Letter: Another bank bailout?
Congresswoman Annie Kuster wants the American taxpayer to bail out Citigroup for up to $3 trillion dollars if that bank’s investments in risky derivatives collapses. Derivatives are the complex financial instruments criminal Wall Street banks used to nearly destroy the world economy and thrust the country into a deep recession.
How about the other too-big-to-fail banks and their trillions of dollars worth of hazardous derivatives? Should taxpayers be forced to bail them out again as well? Kuster, along with 69 of her Democratic and 222 of her Republican colleagues, believes so. That’s why they passed HR992, the Swaps Regulatory Improvement Act, in the House of Representatives.
This deplorable legislation, largely written by Citigroup’s lobbyists, would gut Section 716 of the Dodd-Frank law enacted after the 2008 financial crisis.
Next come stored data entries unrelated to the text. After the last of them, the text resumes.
-- ==== Sys2Proof/Safety.lean ====
section
/-! DEFINITION. What a safe run means on this part: the laws the spec states of every moment, as predicates on the
part, one for each block. -/

namespace Sys2Proof.Machine

/-- Fault Unit (R176, R177): a pointer comes with the context captured for its kind, which is pending; no pointer
comes with no context. -/
def FaultUnit.lawful (u : FaultUnit) : Prop :=
  match u.pointer with
  | none => u.context = none
  | some k => u.entries[k.ix].pending = true ∧ ∃ x, u.context = some x ∧ x.kind = k

/-- Permitted sail classes (R120): L implies M implies S, and none in HALT or VANE. -/
def WindRec.classesLawful (w : WindRec) : Prop :=
  (w.classes.l = true → w.classes.m = true) ∧ (w.classes.m = true → w.classes.s = true) ∧
    (w.state.isCalmOrWatch = false → w.classes = SailSet.empty)

/-- Wind channel (R99, R109, R110): runs, lists and the mean accumulator within their ranges. -/
def WindRec.rangesLawful (w : WindRec) : Prop :=
  w.holdRun ≤ 2 ∧ w.liveRun ≤ 3 ∧ w.recent.length ≤ 3 ∧ (∀ x ∈ w.recent, x ≤ 600) ∧ w.mean ≤ 153600

/-- A permit whose brake is released (R94): every limit STOP, and the wind state VANE, free or forced. -/
def Permit.lawful (p : Permit) : Prop :=
  p.release = true →
    p.slewPlus = .stop ∧ p.slewMinus = .stop ∧ p.trolleyOut = .stop ∧ p.trolleyIn = .stop ∧ p.hoistStop = true ∧
      (p.wind = .vane .vaneFree ∨ p.wind = .vane .forced)

/-- Every frame that a port sends or holds to send, where it is a permit, obeys the weathervane law (R94). -/
def Port.framesLawful (p : Port) : Prop :=
  (∀ x, p.sending = some (.permit x) → x.lawful) ∧ ∀ x, .permit x ∈ p.queue → x.lawful

/-- A link port's buffers are within their bounds (R164, R166). -/
def Port.lawful (p : Port) : Prop :=
  p.rescan.length ≤ 65 ∧ p.line.length ≤ 66 ∧ p.queue.length ≤ 4 ∧ (p.sending = none → p.queue = [])

/-- Cell claim record (R57, R62, R76): at most one queue entry per crane, the holder neither among them nor in the
intruder list, no crane twice in that list, and INTRUDED set exactly while it is not empty. -/
def CellClaim.lawful (r : CellClaim) : Prop :=
  (r.queue.map fun w => w.crane).Nodup ∧
    (∀ c, r.standing.holder = some c → c ∉ (r.queue.map fun w => w.crane) ∧ c ∉ r.intruders) ∧
    r.intruders.Nodup ∧ (r.intruded = true ↔ r.intruders ≠ [])

/-- A booking record (R139, R140): 1 to 8 distinct path cells, 1 to 255 cycles, an id in 1..65535. -/
def Booking.lawful (b : Booking) : Prop :=
  1 ≤ b.path.length ∧ b.path.length ≤ 8 ∧ b.path.Nodup ∧ 1 ≤ b.cycles ∧ b.cycles ≤ 255 ∧ 1 ≤ b.id ∧ b.id ≤ 65535

/-- The booking table (R140): at most 64 live bookings, in table order, ids distinct, each record lawful, and at most
one booking of a crane LIFTING or in HOLD_LOWER. -/
def tableLawful (l : List Booking) : Prop :=
  l.length ≤ 64 ∧ l.Pairwise (fun a b => bookingBefore a b = true) ∧ (l.map fun b => b.id).Nodup ∧
    (∀ b ∈ l, b.lawful) ∧
    ∀ b ∈ l, ∀ b' ∈ l, b.crane = b'.crane → b.state.running = true → b'.state.running = true → b = b'

/-- The permits of the part obey the weathervane law: those held, being sent and waiting (R94). -/
def Device.permitsLawful (d : Device) : Prop :=
  ∀ c, (∀ p, d.permitOf c = some p → p.lawful) ∧ (d.port c).framesLawful

/-- The booking table with the next-id counter (R140). -/
def Device.tableLawful (d : Device) : Prop :=
  Machine.tableLawful d.bookings ∧ 1 ≤ d.nextId ∧ d.nextId ≤ 65535

/-- The plan and what rests on it (R7, R8, R16, R19, R22): an ACTIVE plan passes validation and has its own digest;
while the plan is not ACTIVE every crane is ABSENT and the booking table empty; a load runs in LOADING alone; and an
ABSENT crane's roster record stands at its reset values. -/
def Device.planLawful (d : Device) : Prop :=
  (d.planState = .active → validate d.plan = none ∧ d.digest = crc32 (canonicalImage d.plan)) ∧
    (d.planState ≠ .active → (∀ c, d.membership c = .absent) ∧ d.bookings = []) ∧
    (d.load ≠ none → d.planState = .loading) ∧
    ∀ c, d.membership c = .absent → d.crane c = ⟨.absent, .good, 0, 0, false, none, none, none⟩

/-! ### When a command runs -/

/-- The Supervisor Port serves a command: RESET is high, the port is IDLE, and the plan is not LOADING (R172,
R175). -/
def State.takesCommands (s : State) : Prop :=
  s.dev.resetLow = false ∧ s.dev.sup = .idle ∧ s.dev.planState ≠ .loading

/-- The state in which the command with a code has been served: the part is `d`, and the port is SERVING with the
reply that is being made (R172). -/
def State.answered (s : State) (code : Byte) (reply : ReplyCode) (values : List Byte) (d : Device) : State :=
  { s with dev := { d with sup := .serving ⟨some code, reply, values⟩ } }

/-- A frame of an ADMITTED crane is handled by its kind: RESET is high and the frame is not the second flagged one
in a row (R29). -/
def State.hears (s : State) (c : CraneIx) (restart : Bool) : Prop :=
  s.dev.resetLow = false ∧ s.dev.membership c = .admitted ∧ (restart && (s.dev.crane c).streak) = false

/-- The part once the restart streak has taken a frame of an ADMITTED crane (R29). -/
def State.heard (s : State) (c : CraneIx) (restart : Bool) : Device :=
  s.dev.setCrane c { s.dev.crane c with streak := restart }

/-- Every block at its cold reset values (R20, R22, R41, R57, R85, R99, R113, R117, R133, R140, R148, R164, R166,
R172, R176), the pin and the load apart. -/
def Device.coldValues (d : Device) : Prop :=
  (d.planState = .loading ∧
    d.plan.site = ⟨1, 2, 3, 100, 140, 200, 250, 180, 20, 30, 3, 7, 64, 100, 10, 5, 1, 120⟩ ∧
    (∀ c, d.profile c = ⟨0, 0, 0, 0, 0, 0, 0, 0, 0, 0, 0, 0, 0⟩) ∧ (∀ k, d.cellRec k = none) ∧
    (∀ k, d.possessionOf k = .closed) ∧ d.digest = 0#32 ∧ d.validation = none ∧ d.autoloadResult = none) ∧
  ((∀ c, d.crane c = ⟨.absent, .good, 0, 0, false, none, none, none⟩) ∧ (∀ c, d.reachOf c = none) ∧
    (∀ c, d.permitOf c = none) ∧ (∀ k, d.cell k = ⟨.free, [], [], [], false, false⟩)) ∧
  ((∀ c, d.windOf c = ⟨.profile, .warming, none, [], 0, 0, none, none, [], 0, false, false, false, false, false, .calm,
      ⟨true, true, true⟩, none⟩) ∧
    d.mast = ⟨0, 0, 0⟩) ∧
  (d.clock = ⟨none, true, some 200, none, none, 0⟩ ∧ d.bookings = [] ∧ d.nextId = 1 ∧ ∀ c, d.hold c = false) ∧
  ((∀ c, d.port c = ⟨none, [], [], none, []⟩) ∧ d.sup = .idle) ∧
  ((∀ k, d.faultEntry k = ⟨false, decide (k = .takeupLapse ∨ k = .bookingExpired),
      decide (k ∈ [FaultKind.linkLost, .intrusion, .contest, .windStale, .vaneEntered, .vaneBlocked, .planLoadFailed])⟩) ∧
    d.faults.pointer = none ∧ d.faults.context = none)

/-- What a crane's records are once it has gone ABSENT (R36, R115, R131), `d` being the part before: the roster
record at its reset values, no position, no permit, no place in an inhibit set or intruder list, and of the wind
record the state, classes, mean, flag VM and source kept with every timer stopped. -/
def Device.wentAbsent (c : CraneIx) (d t : Device) : Prop :=
  t.crane c = ⟨.absent, .good, 0, 0, false, none, none, none⟩ ∧ t.reachOf c = none ∧ t.permitOf c = none ∧
    t.windOf c =
      { d.windOf c with
        channel := .warming, lastSeq := none, recent := [], history := [], lastGust := none, holdRun := 0
        liveRun := 0, flagL := false, flagM := false, flagS := false, flagVG := false, silence := none
        vaneTimer := none } ∧
    ∀ k, c ∉ (t.cell k).inhibit ∧ c ∉ (t.cell k).intruders

/-- The records of every crane but one are the same in two states of the part. -/
def Device.sameElsewhere (c : CraneIx) (d t : Device) : Prop :=
  ∀ x, x ≠ c → t.crane x = d.crane x ∧ t.reachOf x = d.reachOf x ∧ t.permitOf x = d.permitOf x ∧
    t.windOf x = d.windOf x ∧ t.port x = d.port x ∧ t.hold x = d.hold x

/-- The standing that a grant gives a crane in a cell (R63): HELD where it is INSIDE, else GRANTED with the take-up
timer at the cell's take-up time. -/
def Device.standingGranted (d : Device) (k : CellIx) (c : CraneIx) (cls : ClaimClass) : Standing :=
  if d.relation c k = .inside then .held c cls none else .granted c cls (d.takeUpTicks k)

/-- A cell whose holder's claim has ended is given on (R69), in the cases in which one crane at most asks for it: it
becomes FREE, its one waiter below tier 0 is granted, or its first intruder, INSIDE and let pass, holds it. -/
def Device.givenOn (k : CellIx) (d t : Device) : Prop :=
  ((d.cell k).queue = [] → (d.cell k).intruders = [] → (t.cell k).standing = .free ∧ (t.cell k).queue = []) ∧
    (∀ w, (d.cell k).queue = [w] → d.tier w.cls ≠ 0 →
      ¬(d.reservedAgainst w.crane k = true ∧ d.tier .booked < d.tier w.cls) →
      (t.cell k).standing = d.standingGranted k w.crane w.cls ∧ (t.cell k).queue = []) ∧
    ∀ x l, (d.cell k).queue = [] → (d.cell k).intruders = x :: l → freePasses d x k = true →
      d.relation x k = .inside →
      (t.cell k).standing = .held x .free none ∧ (t.cell k).queue = [] ∧ x ∉ (t.cell k).intruders

/-- A crane has joined the inhibit set of a cell unless its relation to it is OUTSIDE (R66). -/
def Device.inhibitJoined (c : CraneIx) (k : CellIx) (d t : Device) : Prop :=
  ∀ x, x ∈ (t.cell k).inhibit ↔ x ∈ (d.cell k).inhibit ∨ (x = c ∧ d.relation c k ≠ .outside)

/-- A frame of a crane is handled by its kind in every membership state, unless it is the second flagged one in a row
from an ADMITTED crane (R29). -/
def State.delivers (s : State) (c : CraneIx) (restart : Bool) : Prop :=
  s.dev.resetLow = false ∧ (s.dev.membership c = .admitted → (restart && (s.dev.crane c).streak) = false)

/-- The part once the restart streak has taken a frame of a crane in any membership state (R29). -/
def State.delivered (s : State) (c : CraneIx) (restart : Bool) : Device :=
  if s.dev.membership c = .admitted then s.heard c restart else s.dev

/-- Nothing that window matching acts on is due at a site time (R145). -/
def nothingDue (now : Nat) (l : List Booking) : Prop :=
  ∀ b ∈ l, now < b.reservedEnd ∧ (∀ e, b.windowEnd = some e → now < e) ∧
    (b.state = .pending → ∀ x, b.windowStart = some x → now < x)

/-- The crane is parked, and is holder at class WEATHERVANE of every cell in which it has a JIB footprint (R94, R124). -/
def Device.readyToVane (d : Device) (c : CraneIx) : Prop :=
  (∃ r, d.reachOf c = some r ∧ r.pos.radius ≤ (d.profile c).parkRadius ∧ (d.profile c).parkHeight ≤ r.pos.hook) ∧
    ∀ k, d.hasJib c k = true → (d.cell k).standing.holder = some c ∧ (d.cell k).standing.cls = some .weathervane

/-- WEATHERVANE has been asked for on every cell in which a crane has a JIB footprint, and on no other (R80, R122): a
FREE cell that no crane waits for and a cell the crane holds below tier 0 are HELD at WEATHERVANE; in every such cell
the crane holds or waits at tier 0. -/
def Device.vaneAsked (c : CraneIx) (d t : Device) : Prop :=
  ∀ k, (d.hasJib c k = false → t.cell k = d.cell k) ∧
    (d.hasJib c k = true →
      ((d.cell k).standing = .free → (d.cell k).queue = [] → (t.cell k).standing = .held c .weathervane none) ∧
      ((d.cell k).standing.holder = some c → (∀ x, (d.cell k).standing.cls = some x → d.tier x ≠ 0) →
        (t.cell k).standing = .held c .weathervane none) ∧
      ((∃ x, (t.cell k).standing.holder = some c ∧ (t.cell k).standing.cls = some x ∧ d.tier x = 0) ∨
        ∃ w ∈ (t.cell k).queue, w.crane = c ∧ d.tier w.cls = 0))

/-- A booking of another crane has a reservation in force on the cell, and a claim of the class given is weaker than
BOOKED (R60, R71). -/
def Device.barred (d : Device) (c : CraneIx) (k : CellIx) (x : ClaimClass) : Prop :=
  (∃ b ∈ d.bookings, b.state.inForce = true ∧ b.crane ≠ c ∧ k ∈ b.path) ∧ d.tier .booked < d.tier x

/-- A booking of the crane that is LIFTING or in HOLD_LOWER lists the cell in its path (R54, R68, R79). -/
def Device.liftsOver (d : Device) (c : CraneIx) (k : CellIx) : Prop :=
  ∃ b ∈ d.bookings, b.crane = c ∧ (b.state = .lifting ∨ b.state = .holdLower) ∧ k ∈ b.path

/-- The crane's wind state is CALM or WATCH and permits the sail class (R153, R155, R159). -/
def Device.sailAllowed (d : Device) (c : CraneIx) (x : Sail) : Prop :=
  ((d.windOf c).state = .calm ∨ (d.windOf c).state = .watch) ∧ (d.windOf c).classes.has x = true

/-- A safe step: the part goes on, with the queue taken one command shorter at its front. -/
def stepSafe (s : State) : Prop := ∃ t, step s = .next t ∧ t.pending = s.pending.tail

end Sys2Proof.Machine
end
Section 716 keeps taxpayers off the hook from bailing out the bank’s derivatives.
Rep. Jim Himes, a Connecticut Democrat, who has received $66,450 from Citigroup and is a co-sponsor of HR992, said former congressman Barney Frank and regulators support the bill. He’s lying.
This legislation stands little chance of passing in the Senate, but Kuster should be looking out for the public interest instead of trolling for campaign contributions from Wall Street.